AP NEWS

Top ECHS Graduate: Jose Feliciano Velazquez, plastic surgeon in training

May 29, 2017 GMT

HARLINGEN — To many of us, the face presents our first impression to the world.

We’d like to think that everyone first looks past the face, that they go directly to the heart and soul. But the reality is sadly different. We see the face and then the soul.

That’s why Jose Feliciano Velazquez, 17, wants to help those who’ve suffered injury to that face through burns or other incidents.

“As a plastic surgeon I would want to help people with burns, deformities, cleft palates,” said Jose, who is embarking on 12 years of study in the medical field.

That journey might be a little longer, but he’s completed two years of college credit at Early College High School where he just graduated salutatorian.

“I feel all the hard work I have done has paid off,” he said.

His path toward the medical field was somewhat pre-ordained in the third grade when he received plastic surgery on his eyes. A condition called ptosis had caused his eyelids to cover 40 percent of his eyes. Needless to say, this “droopy” affect made him the target of ridicule.

Fortunately, the surgery removed part of the eyelids so the droopiness would be less extreme. But it was there, and the situation was aggravated by his vision declining to the point he needed glasses. It’s uncertain whether his poor vision and the ptosis were connected.

One thing he knew, however, was that plastic surgery on his eyelids made a difference in the way he felt about himself. The experience gave him a sense of empathy for other people with facial defects or deformities.
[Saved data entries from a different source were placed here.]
-- ==== Sys2Proof/Tests/Witness.lean ====
section
/-! SUPPORT. For every statement of the obligations that has hypotheses: a state and operands that meet them, clause by
clause, at boundary values of their ranges. -/

namespace Sys2Proof.Tests

open Sys2Proof Sys2Proof.Machine

-- One theorem at a time: each kernel evaluation is short, and many at once need many threads.
set_option Elab.async false

/-! ## Helpers -/

/-- A request to a part that may take it, with what else a clause asks. -/
theorem asked_with {P : Prop} (k : RequestKind) (p : List Byte) (s : State)
    (h : decide (s.time.mode = .running) && s.con.inHand.isNone && decide ((s.stream .reply).queue.length < 8) = true)
    (hp : P) : (asked k p s).Takes k (req k p) [] ∧ P := by
  simp only [Bool.and_eq_true, decide_eq_true_eq, Option.isNone_iff_eq_none] at h
  exact ⟨asked_takes k p s h.1.1 h.1.2 h.2, hp⟩

/-- RUNNING at a rack time near the top of its range, with no mark to come. -/
def late (n : Nat) : State :=
  { live with time := { live.time with rackTime := n, markNext := 1099511630000 } }

/-- RUNNING with a frame in reception. -/
def receiving (rx : RxState) (bs : List Byte) (waiting : Nat) : State :=
  { live with con := { live.con with
      rx := rx, frame := some ⟨bs, 499980⟩, buffer := List.replicate waiting (req .status []) } }

/-- The race with its session state and chequer time. -/
def raceWith (st : SessionState) (chequer : Option Nat) (c : Context) : State :=
  let s := race st c
  { s with ses := { s.ses with chequer := chequer } }

/-- `live` with one stream replaced. -/
def streamed (st : Stream) (x : StreamState) : State := live.setStream st x

/-- A HOLD stream with the records and block given. -/
def holding (queue : List QueuedRecord) (block : Option Block) : StreamState :=
  { StreamState.idle ⟨true, 2, .share, .hold, .request, true⟩ with queue := queue, block := block }

/-- A record of any stream. -/
def rec0 : QueuedRecord := ⟨.blockEnd .lap 1, none⟩

/-- `s` with a record of a stream on the wire. -/
def sending (st : Stream) (s : State) : State :=
  { s with rep := { s.rep with transmitting := some ⟨st, rec0, recordFrame rec0⟩ } }

/-- A line with a candidate that has lasted 200 ticks. -/
def lined (role : LineRole) (falling : Bool) : State :=
  { live with lines := live.lines.set 7 ⟨role, falling, true, false, some 499800, false⟩ }

/-! ## The machine as a whole -/

theorem witness_TicksAndRackTime :
    ({ State.reset with time := { State.reset.time with settlingCount := 5000 } } : State).candidatesDue = [.settlingEnd]
    ∧ ({ live with time := { live.time with markNext := 500000, timeLimitWatch := some 500000 } } : State).candidatesDue
        = [.markInstant, .timeLimitExpiry]
    ∧ (off0.candidatesDue = [] ∧ off0.time.mode = .off)
    ∧ ((dipped 299999).candidatesDue = [] ∧ (dipped 299999).time.settlingDip = some 299999)
    ∧ (State.reset.candidatesDue = [] ∧ State.reset.time.mode = .settling ∧ State.reset.pins.resetnLow = false)
    ∧ (({ State.reset with pins := { State.reset.pins with resetnLow := true } } : State).candidatesDue = [])
    ∧ ((late 1099511627773).candidatesDue = [] ∧ (late 1099511627773).pending = [])
    ∧ ((late 1099511627774).candidatesDue = [] ∧ (late 1099511627775).candidatesDue = [])
    ∧ ((held 799999 false).candidatesDue = [] ∧ (held 799999 false).time.mode = .holdover)
    ∧ 1099511627775 ≤ (late 1099511627774).time.rackTime + 1 := by decide +kernel

theorem witness_TicksAndRackTime_step : (late 1099511627775).time.rackTime ≤ 1099511627775
    ∧ step (late 1099511627775) = .next (stepped (late 1099511627775)) := ⟨by decide, rfl⟩

theorem witness_ConsoleFrameRoundTrip :
    let payload : List Byte := List.replicate 250 0#8
    let body := withCheck (BitVec.ofNat 8 payload.length :: 0x02#8 :: 0x07#8 :: payload)
    let s : State := { live with con := { live.con with buffer := List.replicate 3 (req .status []) } }
    (∀ n ∈ [0, 3, 254], consoleFrame 0x02#8 0x07#8 payload = 0xA5#8 :: body.take n ++ body.drop n ∧ body.drop n ≠ [])
    ∧ payload.length ≤ 250 ∧ s.time.mode = .running ∧ s.con.rx = .hunt ∧ s.con.buffer.length < 4 := by
  refine ⟨fun n hn => ⟨?_, ?_⟩, by rw [List.length_replicate], rfl, rfl, by decide⟩
  · simp only [List.cons_append, List.take_append_drop, consoleFrame]
  · refine List.ne_nil_of_length_pos ?_
    have : n ≤ 254 := by simp at hn; omega
    simp only [List.length_drop, withCheck, List.length_append, List.length_cons, List.length_replicate, leBytes,
      List.length_nil]
    omega

theorem witness_AnswerFrameRoundTrip :
    let a : Answer := ⟨1, true, true, true, true, 4294967295, 65535, List.replicate 8 ⟨65535, 1, 16777215, 255, 4294967295⟩⟩
    a.fits = true ∧ a.address = (exch none).station ∧ a.hits.length ≤ (exch none).burst := by decide +kernel

theorem witness_RequestPayloadsReadBack :
    let t : Timing := ⟨65535, 65535, 4294967295⟩
    let d : Descriptor := ⟨true, some 255, none, 65535, 255, 255, 65535⟩
    let x : MainPoint := ⟨255, 16777215, 4294967295⟩
    let y : PitPoint := ⟨.finish, 255, 16777215⟩
    (t.replyTimeout < 65536 ∧ t.quiet < 65536 ∧ t.maxDuration < 4294967296)
    ∧ (255 < 256 ∧ (∀ l ∈ d.loop0, l < 256) ∧ (∀ l ∈ d.loop1, l < 256) ∧ d.delay < 65536 ∧ d.burst < 256
      ∧ d.priority < 256 ∧ d.urgent < 65536)
    ∧ (16777215 < 16777216 ∧ (List.replicate 255 x).length < 256
      ∧ ∀ z ∈ List.replicate 255 x, z.loop < 256 ∧ z.distance < 16777216 ∧ z.minTime < 4294967296)
    ∧ ((List.replicate 255 y).length < 256 ∧ ∀ z ∈ List.replicate 255 y, z.loop < 256 ∧ z.distance < 16777216) := by
  decide +kernel

theorem witness_FramesDiscarded :
    let s1 := receiving .header [0xA5#8] 0
    let s2 := receiving .check (bytes [0xA5, 0, 2, 7]) 0
    let s3 := receiving .check (bytes [0xA5, 0, 2, 7]) 4
    let good := (consoleFrame 0x02#8 0x07#8 []).drop 4
    (s1.time.mode = .running ∧ s1.con.frame = some ⟨[0xA5#8], 499980⟩ ∧ s1.con.rx = .header
      ∧ s1.time.rackTime ≤ 499980 + 20 ∧ 250 < (251#8).toNat)
    ∧ (s1.con.rx ≠ .hunt ∧ 499980 + 20 ≤ s1.time.rackTime ∧ s1.continuations = [])
    ∧ (field [0xA5#8, 250#8] 1 1 ≤ 250 ∧ [0xA5#8, 250#8].length < field [0xA5#8, 250#8] 1 1 + 6
      ∧ (bytes [0xA5, 0, 2, 7, 0]).length < field (bytes [0xA5, 0, 2, 7, 0]) 1 1 + 6)
    ∧ (completes (bytes [0xA5, 0, 2, 7]) [0#8, 0#8] = true ∧ frameGood (bytes [0xA5, 0, 2, 7] ++ [0#8, 0#8]) = false
      ∧ s2.con.rx ≠ .hunt)
    ∧ (completes (bytes [0xA5, 0, 2, 7]) good = true ∧ frameGood (bytes [0xA5, 0, 2, 7] ++ good) = true
      ∧ 4 ≤ s3.con.buffer.length ∧ s3.con.rx ≠ .hunt) := by decide +kernel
“They feel at times as if they can’t be their true selves,” he said. “They feel ugly. They don’t feel like they’re enough.”

As he spoke, he seemed to feel it would be a privilege, even a sacred opportunity, to give people back their lives as a plastic surgeon.

“That would be such a positive influence on their lives and it would provide them with a sense of comfort back,” he said. “You’re essentially giving them back their lives.”

He hopes to reach out as the plastic surgeon who can help children lead normal lives.

“I think to help a child who has a condition, to help him evade the bullying and just live a happier and more confident life, it would mean the world,” he said.